Check every line of the data below for the word "operand". Copy the ones that have it.

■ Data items
----

-- ==== Sys2Proof/Tests/Slice0.lean ====
section
/-!
SUPPORT. The model's own tests: ill-formed terms that WellFormed refuses; a word of every opcode, written from
spec/30_encoding.md and spec/opcode_table.json, with the instruction it decodes to; one step for each mnemonic, with the end
state that the row of spec/95_test_vectors.md named in the test gives; a witness for the hypotheses of each statement of
Certificates/Slice0/Obligations.lean.
-/
namespace Sys2Proof.Tests
open Sys2Proof Sys2Proof.Machine

/-! ### Well-formedness: an immediate of the other width is refused (R102) -/

theorem test_wf_ora : Instr.wellFormed true true (.oraImm (.word 0)) = false := by decide
theorem test_wf_and : Instr.wellFormed false true (.andImm (.byte 0)) = false := by decide
theorem test_wf_eor : Instr.wellFormed true false (.eorImm (.word 0)) = false := by decide
theorem test_wf_adc : Instr.wellFormed false false (.adcImm (.byte 0)) = false := by decide
theorem test_wf_bit : Instr.wellFormed true true (.bitImm (.word 0)) = false := by decide
theorem test_wf_lda : Instr.wellFormed false true (.ldaImm (.byte 0)) = false := by decide
theorem test_wf_cmp : Instr.wellFormed true false (.cmpImm (.word 0)) = false := by decide
theorem test_wf_sbc : Instr.wellFormed false false (.sbcImm (.byte 0)) = false := by decide
theorem test_wf_ldy : Instr.wellFormed false true (.ldyImm (.word 0)) = false := by decide
theorem test_wf_ldx : Instr.wellFormed true false (.ldxImm (.byte 0)) = false := by decide
theorem test_wf_cpy : Instr.wellFormed false true (.cpyImm (.word 0)) = false := by decide
theorem test_wf_cpx : Instr.wellFormed true false (.cpxImm (.byte 0)) = false := by decide

/-! ### Decoding: a word of every opcode -/

/-- The opcodes $00 to $0F, operand bytes $85, $9A, $BC in fetch order (R102, R103, R105, R111). -/
theorem test_decode_0x :
    [(decodeTableWord 16 0x8500 == some (.brk 0x85)),
      (decodeTableWord 16 0x8501 == some (.oraDpXInd 0x85)),
      (decodeTableWord 16 0x8502 == some (.cop 0x85)),
      (decodeTableWord 16 0x8503 == some (.oraSr 0x85)),
      (decodeTableWord 16 0x8504 == some (.tsbDp 0x85)),
      (decodeTableWord 16 0x8505 == some (.oraDp 0x85)),
      (decodeTableWord 16 0x8506 == some (.aslDp 0x85)),
      (decodeTableWord 16 0x8507 == some (.oraDpIndLong 0x85)),
      (decodeTableWord 8 0x8 == some .php),
      (decodeTableWord 16 0x8509 == some (.oraImm (.byte 0x85))),
      (decodeTableWord 8 0xA == some .aslAcc),
      (decodeTableWord 8 0xB == some .phd),
      (decodeTableWord 24 0x9A850C == some (.tsbAbs 0x9A85)),
      (decodeTableWord 24 0x9A850D == some (.oraAbs 0x9A85)),
      (decodeTableWord 24 0x9A850E == some (.aslAbs 0x9A85)),
      (decodeTableWord 32 0xBC9A850F == some (.oraLong 0xBC9A85))] = List.replicate 16 true := by decide

/-- The opcodes $10 to $1F, operand bytes $85, $9A, $BC in fetch order (R102, R103, R105, R111). -/
theorem test_decode_1x :
    [(decodeTableWord 16 0x8510 == some (.bpl 0x85)),
      (decodeTableWord 16 0x8511 == some (.oraDpIndY 0x85)),
      (decodeTableWord 16 0x8512 == some (.oraDpInd 0x85)),
      (decodeTableWord 16 0x8513 == some (.oraSrIndY 0x85)),
      (decodeTableWord 16 0x8514 == some (.trbDp 0x85)),
      (decodeTableWord 16 0x8515 == some (.oraDpX 0x85)),
      (decodeTableWord 16 0x8516 == some (.aslDpX 0x85)),
      (decodeTableWord 16 0x8517 == some (.oraDpIndLongY 0x85)),
      (decodeTableWord 8 0x18 == some .clc),
      (decodeTableWord 24 0x9A8519 == some (.oraAbsY 0x9A85)),
      (decodeTableWord 8 0x1A == some .incAcc),
      (decodeTableWord 8 0x1B == some .tcs),
      (decodeTableWord 24 0x9A851C == some (.trbAbs 0x9A85)),
      (decodeTableWord 24 0x9A851D == some (.oraAbsX 0x9A85)),
      (decodeTableWord 24 0x9A851E == some (.aslAbsX 0x9A85)),
      (decodeTableWord 32 0xBC9A851F == some (.oraLongX 0xBC9A85))] = List.replicate 16 true := by decide
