-- ==== Sys2Proof/Safety.lean ====
section
/-! DEFINITION. The terms claims are stated in: the host's duty on buffer words (70_reset_and_hazards.md R271), the
legal values of the registers (10_state.md R24, R30, R32, R33), and what an error leaves (60_exceptions.md R224). -/

namespace Sys2Proof.Machine

/-- Words 0 to n-1 of a buffer are written (10_state.md R36). -/
def Memory.Written (m : Memory) (n : Nat) : Prop := ∀ i, i < n → Memory.read m i ≠ none

/-- The words a compressed block's decoding reads are written (70_reset_and_hazards.md R271): where the length checks
pass IN[0], and where the mask's popcount passes its check too IN[1..c], with c that popcount. -/
def BlockDuty (m : Nat) (s : State) : Prop :=
  1 ≤ s.inLen.toNat → s.inLen.toNat ≤ 65 → Memory.Written s.inBuf 1 ∧
    (popcount m (s.inAt .check 0).toNat ≤ s.inLen.toNat - 1 →
      Memory.Written s.inBuf (1 + popcount m (s.inAt .check 0).toNat))

/-- The host's duty before a command: every IN word the command reads is written (70_reset_and_hazards.md R271). A command
that raises by a range or length check reads no IN word (42_smp.md R161, 43_blk.md R180). -/
def DutyMet (i : Instr) (s : State) : Prop :=
  match i with
  | .nop => True
  | .clr => True
  | .xfer => True
  | .fwvInit _ => True
  | .fwvGet _ => True
  | .fwvSet _ => True
  | .fwvShin => True
  | .bptFwd n w => InRange n → InRange w → Memory.Written s.inBuf n
  | .smpPack m => InRange m → Memory.Written s.inBuf m
  | .smpUnpack m => InRange m → BlockDuty m s
  | .blkEnc n b => InRange n → InRange b → Memory.Written s.inBuf n
  | .blkDec n b => InRange n → InRange b → BlockDuty b s

/-- No access of the run has read an unwritten word: the UninitRead mark of 60_exceptions.md R229 is not set. A run
that sets it has no meaningful end state (70_reset_and_hazards.md R277). -/
def State.Clean (s : State) : Prop := s.uninitReads = 0

/-- A run has ended: the host's sequence is exhausted (70_reset_and_hazards.md R277). -/
def State.Ended (s : State) : Prop := s.pending = []

/-- A STATUS or ERRINFO record of an error by its numbers (60_exceptions.md R224). -/
def recorded (kind : BitVec 4) (code : BitVec 8) (info : Word) (s : State) : State :=
  { s with err := kind, cause := code, sticky := 1, errInfo := info }

/-- The legal (ERR, CAUSE) pairs (10_state.md R24, 60_exceptions.md R220, R221). -/
def legalStatus : List (BitVec 4 × BitVec 8) :=
  [(0, 0x00), (1, 0x01), (1, 0x02), (1, 0x03), (1, 0x04), (1, 0x05), (1, 0x06), (1, 0x07), (2, 0x10), (2, 0x11),
    (3, 0x20), (3, 0x21), (4, 0x30), (4, 0x31), (4, 0x32)]

/-- ERR and CAUSE hold a legal pair. -/
def State.StatusLegal (s : State) : Prop := (s.err, s.cause) ∈ legalStatus

/-- FWV_VALUE < 2^FWV_WIDTH (10_state.md R33). -/
abbrev State.FwvBound (s : State) : Prop := s.fwvValue.toNat < 2 ^ s.fwvWidth.toNat

/-- FWV_WIDTH is 0 to 64 (10_state.md R32). -/
abbrev State.WidthLegal (s : State) : Prop := s.fwvWidth.toNat ≤ 64

/-- OUT_LEN is 0 to 65 (10_state.md R30), and the words OUT[0..OUT_LEN-1] are written (44_control.md R202). -/
def State.OutLegal (s : State) : Prop := s.outLen.toNat ≤ 65 ∧ Memory.Written s.outBuf s.outLen.toNat

/-- Both buffers are in canonical form (log 6). -/
def State.BuffersWf (s : State) : Prop := Memory.wf s.inBuf = true ∧ Memory.wf s.outBuf = true

/-- The invariant of the machine: every register holds a legal value and the buffers are canonical. -/
def State.Inv (s : State) : Prop :=
  s.StatusLegal ∧ s.FwvBound ∧ s.WidthLegal ∧ s.OutLegal ∧ s.BuffersWf

end Sys2Proof.Machine
end

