/-- SMP.PACK: the one value that encodes it, its error, and its result on written words: OUT[0][m-1-i] tells whether
IN[i] is not 0, OUT[0][63:m] = 0, OUT[1..k] are the nonzero IN words in increasing order, k = popcount(OUT[0]), OUT_LEN
= 1 + k, the OUT words past them kept, and nothing else changed (42_smp.md R160). -/
def Obligations.SmpPackDropsZeros : Prop :=
  ∀ (m : Nat) (s : State), m < 128 →
    (∀ v : Word, decode v = .ok (.smpPack m) ↔ v = BitVec.ofNat 64 (0x30 + m * 2 ^ 8)) ∧
    (¬ (1 ≤ m ∧ m ≤ 64) → exec (.smpPack m) s = .next (recorded 1 0x05 (BitVec.ofNat 64 m) s)) ∧
    (∀ x : Nat → Word, 1 ≤ m ∧ m ≤ 64 → (∀ p, p < m → Memory.read s.inBuf p = some (x p)) →
      ∃ (out : Memory) (len : Len) (mask : Word) (nz : List Word),
        nz = ((List.range m).map x).filter (fun e => decide (e ≠ 0)) ∧ len.toNat = 1 + nz.length ∧
        exec (.smpPack m) s = .next { s with outBuf := out, outLen := len, err := 0, cause := 0 } ∧
        Memory.read out 0 = some mask ∧
        (∀ i, i < m → mask.getLsbD (m - 1 - i) = decide (x i ≠ 0)) ∧
        (∀ j, m ≤ j → mask.getLsbD j = false) ∧
        nz.length = popcount 64 mask.toNat ∧
        (∀ q, q < nz.length → Memory.read out (1 + q) = nz[q]?) ∧
        (∀ i, 1 + nz.length ≤ i → Memory.read out i = Memory.read s.outBuf i))

/-- SMP.UNPACK: the one value that encodes it, its four errors in order, and its result on a written block: element q
is 0 where mask bit m-1-q is 0, and else the next stored word, OUT_LEN = m, the OUT words from m on kept, and nothing
else changed; mask bits at or above m and words past the last element play no part (42_smp.md R161). -/
def Obligations.SmpUnpackRestores : Prop :=
  ∀ (m : Nat) (s : State), m < 128 →
    (∀ v : Word, decode v = .ok (.smpUnpack m) ↔ v = BitVec.ofNat 64 (0x31 + m * 2 ^ 8)) ∧
    (¬ (1 ≤ m ∧ m ≤ 64) → exec (.smpUnpack m) s = .next (recorded 1 0x05 (BitVec.ofNat 64 m) s)) ∧
    (1 ≤ m ∧ m ≤ 64 → 65 < s.inLen.toNat →
      exec (.smpUnpack m) s = .next (recorded 2 0x11 (BitVec.ofNat 64 s.inLen.toNat) s)) ∧
    (1 ≤ m ∧ m ≤ 64 → s.inLen.toNat = 0 → exec (.smpUnpack m) s = .next (recorded 3 0x20 0 s)) ∧
    (∀ mask : Word, 1 ≤ m ∧ m ≤ 64 → 1 ≤ s.inLen.toNat ∧ s.inLen.toNat ≤ 65 → Memory.read s.inBuf 0 = some mask →
      s.inLen.toNat - 1 < popcount m mask.toNat →
      exec (.smpUnpack m) s = .next (recorded 3 0x21 (BitVec.ofNat 64 (popcount m mask.toNat)) s)) ∧
    (∀ (mask : Word) (x : Nat → Word), 1 ≤ m ∧ m ≤ 64 → 1 ≤ s.inLen.toNat ∧ s.inLen.toNat ≤ 65 →
      Memory.read s.inBuf 0 = some mask → popcount m mask.toNat ≤ s.inLen.toNat - 1 →
      (∀ r, 1 ≤ r → r ≤ popcount m mask.toNat → Memory.read s.inBuf r = some (x r)) →
      ∃ (out : Memory) (len : Len), len.toNat = m ∧
        exec (.smpUnpack m) s = .next { s with outBuf := out, outLen := len, err := 0, cause := 0 } ∧
        (∀ q, q < m → Memory.read out q = some
          (if mask.getLsbD (m - 1 - q) = true then
            x (1 + (List.range q).countP fun j => mask.getLsbD (m - 1 - j))
          else 0)) ∧
        (∀ i, m ≤ i → Memory.read out i = Memory.read s.outBuf i))
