-- ==== Sys2Proof/Tests/Slice0.lean ====
section
/-! SUPPORT. Tests on fixed values, taken from spec/95_test_vectors.md and the worked encodings of 30_encoding.md R101,
and a witness for the hypotheses of every obligation. -/

namespace Sys2Proof.Tests

open Sys2Proof Sys2Proof.Machine

/-! ### Helpers: small states and what a test looks at -/

/-- The state of an answer that is a next state. -/
def answer (o : Host.Outcome State Fault Refusal) : Option State :=
  match o with
  | .next t => some t
  | .fault _ => none
  | .refused _ => none

/-- Reset, then IN[0..] written. -/
def stIn (xs : List Word) : State := { State.reset with inBuf := Memory.writeAll [] 0 xs }

/-- The same, with IN_LEN set. -/
def stBlock (xs : List Word) (len : Len) : State := { stIn xs with inLen := len }

/-- Reset, then a FixedWidthValue of width `w` and value `v`, and ARG0. -/
def stFwv (w : Len) (v arg : Word) : State := { State.reset with fwvWidth := w, fwvValue := v, arg0 := arg }

/-- Reset, then OUT[0..] written by a command that leaves OUT_LEN. -/
def stOut (xs : List Word) : State :=
  { State.reset with outBuf := Memory.writeAll [] 0 xs, outLen := BitVec.ofNat 7 xs.length }

/-- Reset, then one access pending. -/
def stEvent (e : HostEvent) : State := { State.reset with pending := [e] }

/-- OUT_LEN, the first `k` OUT words, and STATUS. -/
def outOf (k : Nat) (o : Host.Outcome State Fault Refusal) : Option (Nat × List (Option Word) × Word) :=
  (answer o).map fun t => (t.outLen.toNat, (List.range k).map (Memory.read t.outBuf), t.statusWord)

/-- STATUS and ERRINFO. -/
def errOf (o : Host.Outcome State Fault Refusal) : Option (Word × Word) :=
  (answer o).map fun t => (t.statusWord, t.errInfo)

/-- FWV_WIDTH, FWV_VALUE, RESULT and STATUS. -/
def fwvOf (o : Host.Outcome State Fault Refusal) : Option (Nat × Word × Word × Word) :=
  (answer o).map fun t => (t.fwvWidth.toNat, t.fwvValue, t.result, t.statusWord)

/-- The value the last read returned. -/
def returnedOf (o : Host.Outcome State Fault Refusal) : Option (List Word) := (answer o).map fun t => t.returned

/-- Why an answer stops, if it stops. -/
def stopOf (o : Host.Outcome State Fault Refusal) : Option (Fault ⊕ Refusal) :=
  match o with
  | .next _ => none
  | .fault r => some (.inl r)
  | .refused r => some (.inr r)

/-- A CMD value laid out as 30_encoding.md R91 draws it: reserved bits, P2, P1, OPC. -/
def wordOf (rsv : BitVec 42) (p2 p1 : BitVec 7) (opc : BitVec 8) : Word := (rsv ++ p2 ++ p1 ++ opc).setWidth 64

/-! ### WellFormed: one ill-formed term for each check (R92, R98) -/

theorem test_illFormed_refused :
    Instr.wellFormed (.fwvInit 128) = false ∧ Instr.wellFormed (.fwvGet 128) = false ∧
    Instr.wellFormed (.fwvSet 128) = false ∧ Instr.wellFormed (.bptFwd 128 1) = false ∧
    Instr.wellFormed (.bptFwd 1 128) = false ∧ Instr.wellFormed (.smpPack 128) = false ∧
    Instr.wellFormed (.smpUnpack 128) = false ∧ Instr.wellFormed (.blkEnc 128 1) = false ∧
    Instr.wellFormed (.blkEnc 1 128) = false ∧ Instr.wellFormed (.blkDec 128 1) = false ∧
    Instr.wellFormed (.blkDec 1 128) = false := by decide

----

■ Task solution
/-- The opcodes $00 to $0F, operand bytes $85, $9A, $BC in fetch order (R102, R103, R105, R111). -/
/-- The opcodes $10 to $1F, operand bytes $85, $9A, $BC in fetch order (R102, R103, R105, R111). -/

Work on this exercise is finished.